Start of Block

-- ==== Sys2Proof/Machine/Crc.lean ====
section
/-! DEFINITION. The CRC unit (spec 41_crc.md): the update step R120, the checksum R124, the optional
table form R126, and CRC.INIT, CRC.BYTE, CRC.FINAL (R121 to R123). -/

namespace Sys2Proof.Machine

/-- One of the eight iterations of R120. -/
def crcBit (c : Word) : Word :=
  if c.getLsbD 0 then (c >>> 1) ^^^ crcPoly else c >>> 1

/-- `n` iterations of R120. -/
def crcBits : Nat → Word → Word
  | 0, c => c
  | n + 1, c => crcBits n (crcBit c)

/-- `crc_step(c, b)` (R120). -/
def crcStep (c : Word) (b : Byte) : Word := crcBits 8 (c ^^^ b.setWidth 32)

/-- The register after CRC.INIT and one CRC.BYTE for each byte, in ascending index order (R124, R128). -/
def crcRun (bs : List Byte) : Word := bs.foldl crcStep crcInitValue

/-- `CRC32(B)` (R124). -/
def crc32 (bs : List Byte) : Word := crcRun bs ^^^ crcXorOut

/-- `T[n]` of the table form (R126). -/
def crcTable (n : Byte) : Word := crcBits 8 (n.setWidth 32)

/-- The step in its table form (R126). -/
def crcStepTable (c : Word) (b : Byte) : Word :=
  crcTable ((c ^^^ b.setWidth 32).setWidth 8) ^^^ (c >>> 8)

/-- CRC.INIT (R121). -/
def execCrcInit (s : State) : Host.Outcome State Fault Refusal :=
  .next ((s.setCrc crcInitValue).reply .done)

/-- CRC.BYTE `b` (R122). -/
def execCrcByte (b : Byte) (s : State) : Host.Outcome State Fault Refusal :=
  .next (((s.noteRead s.written.crc).setCrc (crcStep s.crc b)).reply .done)

/-- CRC.FINAL (R123): the complement is answered, `crc` keeps its value. -/
def execCrcFinal (s : State) : Host.Outcome State Fault Refusal :=
  .next ((s.noteRead s.written.crc).reply (.value (s.crc ^^^ crcXorOut)))

end Sys2Proof.Machine
end

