-- ==== Sys2Proof/Machine/Codec.lean ====
section
/-! DEFINITION. The codec unit (spec 42_codec.md): validity R148, named values R150, and REC.ENC,
REC.DEC, REC.CSUM, REC.VALID (R144 to R147), each as an operation the store unit uses and as the meaning
of a request at the codec port. -/

namespace Sys2Proof.Machine

/-- The bytes a checksum covers: every byte before it (R148). -/
def covered (c : Config) (image : List Byte) : List Byte := image.take c.csOff

/-- The checksum of a record's own bytes (R148). -/
def recordCsum (c : Config) (r : Record) : Word := crc32 (covered c (encodeRecord c r))

/-- `is_valid(r)` (R148). -/
def recordValid (c : Config) (r : Record) : Bool := recordCsum c r == r.checksum

/-- `ERASED_CSUM` (R150). -/
def erasedCsum (c : Config) : Word := crc32 (rep erasedByte c.csOff)

/-- `REINIT_REC` (R150). -/
def reinitRecord (c : Config) : Record := { c.erasedRecord with checksum := erasedCsum c }

/-- `img <- encode(rec)` (R144). -/
def State.recEnc (s : State) : State :=
  (s.noteRead s.written.record).setImg (encodeRecord s.cfg s.record)

/-- `rec <- decode(img)` (R145). -/
def State.recDec (s : State) : State :=
  (s.noteRead s.written.img).setRecord (decodeRecord s.cfg s.img)

/-- The value REC.CSUM answers (R146). -/
def State.csumValue (s : State) : Word := crc32 (covered s.cfg s.img)

/-- REC.CSUM's effect: CRC.INIT and CRC.BYTE over the covered bytes of `img` leave the uncomplemented
remainder in `crc` (R146, R128). -/
def State.recCsum (s : State) : State :=
  (s.noteRead s.written.img).setCrc (crcRun (covered s.cfg s.img))

/-- The value REC.VALID answers (R147). -/
def State.validValue (s : State) : Bool := recordValid s.cfg s.record

/-- REC.VALID's effect: the remainder over the covered bytes of the multiplexer's output (R147). -/
def State.recValid (s : State) : State :=
  (s.noteRead s.written.record).setCrc (crcRun (covered s.cfg (encodeRecord s.cfg s.record)))

/-- REC.ENC (R144). -/
def execRecEnc (s : State) : Host.Outcome State Fault Refusal :=
  .next (s.recEnc.reply .done)

/-- REC.DEC (R145). -/
def execRecDec (s : State) : Host.Outcome State Fault Refusal :=
  .next (s.recDec.reply .done)

/-- REC.CSUM (R146). -/
def execRecCsum (s : State) : Host.Outcome State Fault Refusal :=
  .next (s.recCsum.reply (.value s.csumValue))

/-- REC.VALID (R147). -/
def execRecValid (s : State) : Host.Outcome State Fault Refusal :=
  .next (s.recValid.reply (.valid s.validValue))

end Sys2Proof.Machine
end

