-- ==== Sys2Proof/Tests/Slice0.lean ====
section
/-! SUPPORT. Tests: the well-formedness checks, words written out from the encodings of spec 30_encoding.md,
single steps with results from spec 95_test_vectors.md, and for every obligation with hypotheses a concrete
state and operands that meet them. -/

namespace Sys2Proof.Tests

-- The tests wait for one another's kernel check, each in a thread of its own: in order they need one.
set_option Elab.async false

open Sys2Proof Sys2Proof.Machine

/-! ### Well-formedness -/

theorem test_wellFormed_accepts :
    (Instr.rgnProg 0 []).wellFormed = true ∧ (Instr.cfgWrite true 9 (rep 0 8)).wellFormed = true := by decide

/-- R81: `cnt` is a `u32`. -/
theorem test_wellFormed_rejects_longProg : (Instr.rgnProg 0 (rep 0 (2 ^ 32))).wellFormed = false := by
  rw [Instr.wellFormed, rep, List.length_replicate]
  exact decide_eq_false (Nat.lt_irrefl _)

/-- R81: the side band of CFG.WRITE has exactly eight bytes. -/
theorem test_wellFormed_rejects_sideBand :
    (Instr.cfgWrite true 3 (rep 0 7)).wellFormed = false ∧
      (Instr.cfgWrite true 3 (rep 0 9)).wellFormed = false := by decide

/-! ### Decoding: a header written bit by bit for each row of R87 -/

/-- A request on a port. -/
def req (p : Port) (h : Header) (off cnt : Word) (wdata : List Byte) : Request :=
  { port := p, hdr := h, off := off, cnt := cnt, wdata := wdata }

/-- The decoder accepts, with this instruction. -/
def accepts (r : Request) (i : Instr) : Bool :=
  match decode r with
  | .ok j => i == j
  | .error _ => false

/-- The decoder rejects, under this name. -/
def rejects (r : Request) (e : DecodeError) : Bool :=
  match decode r with
  | .ok _ => false
  | .error f => e == f

theorem test_decode_crcInit : accepts (req .crc 0b0001000000000000 0 0 []) .crcInit = true := by decide
theorem test_decode_crcByte : accepts (req .crc 0b0010000010100101 0 0 []) (.crcByte 0xA5) = true := by decide
theorem test_decode_crcFinal : accepts (req .crc 0b0011000000000000 0 0 []) .crcFinal = true := by decide
theorem test_decode_recEnc : accepts (req .codec 0b0100000000000000 0 0 []) .recEnc = true := by decide
theorem test_decode_recDec : accepts (req .codec 0b0101000000000000 0 0 []) .recDec = true := by decide
theorem test_decode_recCsum : accepts (req .codec 0b0110000000000000 0 0 []) .recCsum = true := by decide
theorem test_decode_recValid : accepts (req .codec 0b0111000000000000 0 0 []) .recValid = true := by decide
theorem test_decode_rgnRead :
    accepts (req .region 0b1000000000000000 4092 4 []) (.rgnRead 4092 4) = true := by decide
theorem test_decode_rgnProg :
    accepts (req .region 0b1001000000000000 8 2 [0xAA, 0xBB]) (.rgnProg 8 [0xAA, 0xBB]) = true := by decide
theorem test_decode_rgnErase :
    accepts (req .region 0b1010000000000000 0 4096 []) (.rgnErase 0 4096) = true := by decide
theorem test_decode_cfgRead :
    accepts (req .store 0b1100000100000011 0 0 []) (.cfgRead true 3) = true ∧
      accepts (req .store 0b1100000011111111 0 0 []) (.cfgRead false 255) = true := by decide
theorem test_decode_cfgWrite :
    accepts (req .store 0b1101000100000010 0 0 [0x78, 0x79]) (.cfgWrite true 2 [0x78, 0x79, 0, 0, 0, 0, 0, 0]) = true ∧
      accepts (req .store 0b1101000000001000 0 0 (rep 1 9)) (.cfgWrite false 8 (rep 1 8)) = true := by decide

/-- R90: reserved selectors, must-be-zero fields, another port's selectors (V-ERR-6, V-ERR-7), and the side
band of RGN.PROG (R81). -/
theorem test_decode_rejects :
    rejects (req .store 0x0000 0 0 []) .reservedSelector = true ∧
      rejects (req .store 0xB000 0 0 []) .reservedSelector = true ∧
      rejects (req .store 0xE000 0 0 []) .reservedSelector = true ∧
      rejects (req .store 0xF123 0 0 []) .reservedSelector = true ∧
      rejects (req .store 0xC208 0 0 []) .nonzeroField = true ∧
      rejects (req .store 0xDF08 0 0 []) .nonzeroField = true ∧
      rejects (req .crc 0x1001 0 0 []) .nonzeroField = true ∧
      rejects (req .store 0x2031 0 0 []) .wrongPort = true ∧
      rejects (req .region 0x9000 0 2 [0xAA]) .wdataLength = true := by decide

/-- R93: the textual form. -/
theorem test_text :
    Instr.text (.cfgWrite true 2 [0x78, 0x79]) = "cfg.write 2, " ++ String.ofList
      [Char.ofNat 123, '7', '8', ' ', '7', '9', Char.ofNat 125] ∧
      Instr.text (.cfgRead false 8) = "cfg.read 8, nobuf" ∧
      expandWriteConfig [0x78, 0x79] = .cfgWrite true 2 [0x78, 0x79, 0, 0, 0, 0, 0, 0] := by decide +kernel

/-- R26, R28: the codes. -/
theorem test_codes :
    [Seq.idle, .rdScan, .wrScan, .wrCommit, .cpErase, .cpSlot0, .cpReinit, .fault].map Seq.code =
      [0, 1, 2, 3, 4, 5, 6, 7] ∧
    [Kind.ok, .invalidLength, .notFound, .hardwareFault, .corrupt, .illegalRequest].map Kind.code =
      [0, 1, 2, 3, 4, 5] := by decide

/-! ### Small states -/

/-- Two slots of 24 bytes and a tail of 3. -/
def tiny (e : Endian) (verify : Bool) : Config :=
  { baseOffset := 0x1000, regionSize := 51, reservedLen := 0, endian := e, verifyOnRead := verify }

/-- The state after reset of an instance with this region. -/
def start (c : Config) (m : Memory) : State :=
  { State.reset with
    cfg := c, rgn := m, record := c.erasedRecord, img := c.erasedImg, ptr := BitVec.ofNat 16 c.recordCount }

/-- `"ABCDEFGH"`. -/
def letters : List Byte := [0x41, 0x42, 0x43, 0x44, 0x45, 0x46, 0x47, 0x48]

/-- The image of V-REC-4. -/
def image4 : List Byte := [0, 0, 0, 0] ++ letters ++ rep 0xFF 8 ++ [0xE2, 0xB1, 0x25, 0x66]

/-- The record of V-REC-1. -/
def record1 (checksum : Word) : Record :=
  { blockId := 0x12345678, payloadA := letters, payloadB := [1, 2, 3, 4, 5, 6, 7, 8]
    reserved := [], checksum := checksum }

/-- The image of V-REC-1. -/
def image1 : List Byte :=
  [0x78, 0x56, 0x34, 0x12] ++ letters ++ [1, 2, 3, 4, 5, 6, 7, 8] ++ [0x14, 0x8D, 0x04, 0x52]

/-- A fresh part. -/
def fresh : State := start (tiny .little false) []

End of Block

WORK TO BE COMPLETED: Retype only the stretch of lines above starting at the one with "open Sys2Proof Sys2Proof.Machine" and stopping at the one with "exact decide_eq_false (Nat.lt_irrefl _)", exactly as written, with both kept.

OUTPUT FOR THIS TASK:
open Sys2Proof Sys2Proof.Machine

/-! ### Well-formedness -/

theorem test_wellFormed_accepts :
    (Instr.rgnProg 0 []).wellFormed = true ∧ (Instr.cfgWrite true 9 (rep 0 8)).wellFormed = true := by decide

/-- R81: `cnt` is a `u32`. -/
theorem test_wellFormed_rejects_longProg : (Instr.rgnProg 0 (rep 0 (2 ^ 32))).wellFormed = false := by
  rw [Instr.wellFormed, rep, List.length_replicate]
  exact decide_eq_false (Nat.lt_irrefl _)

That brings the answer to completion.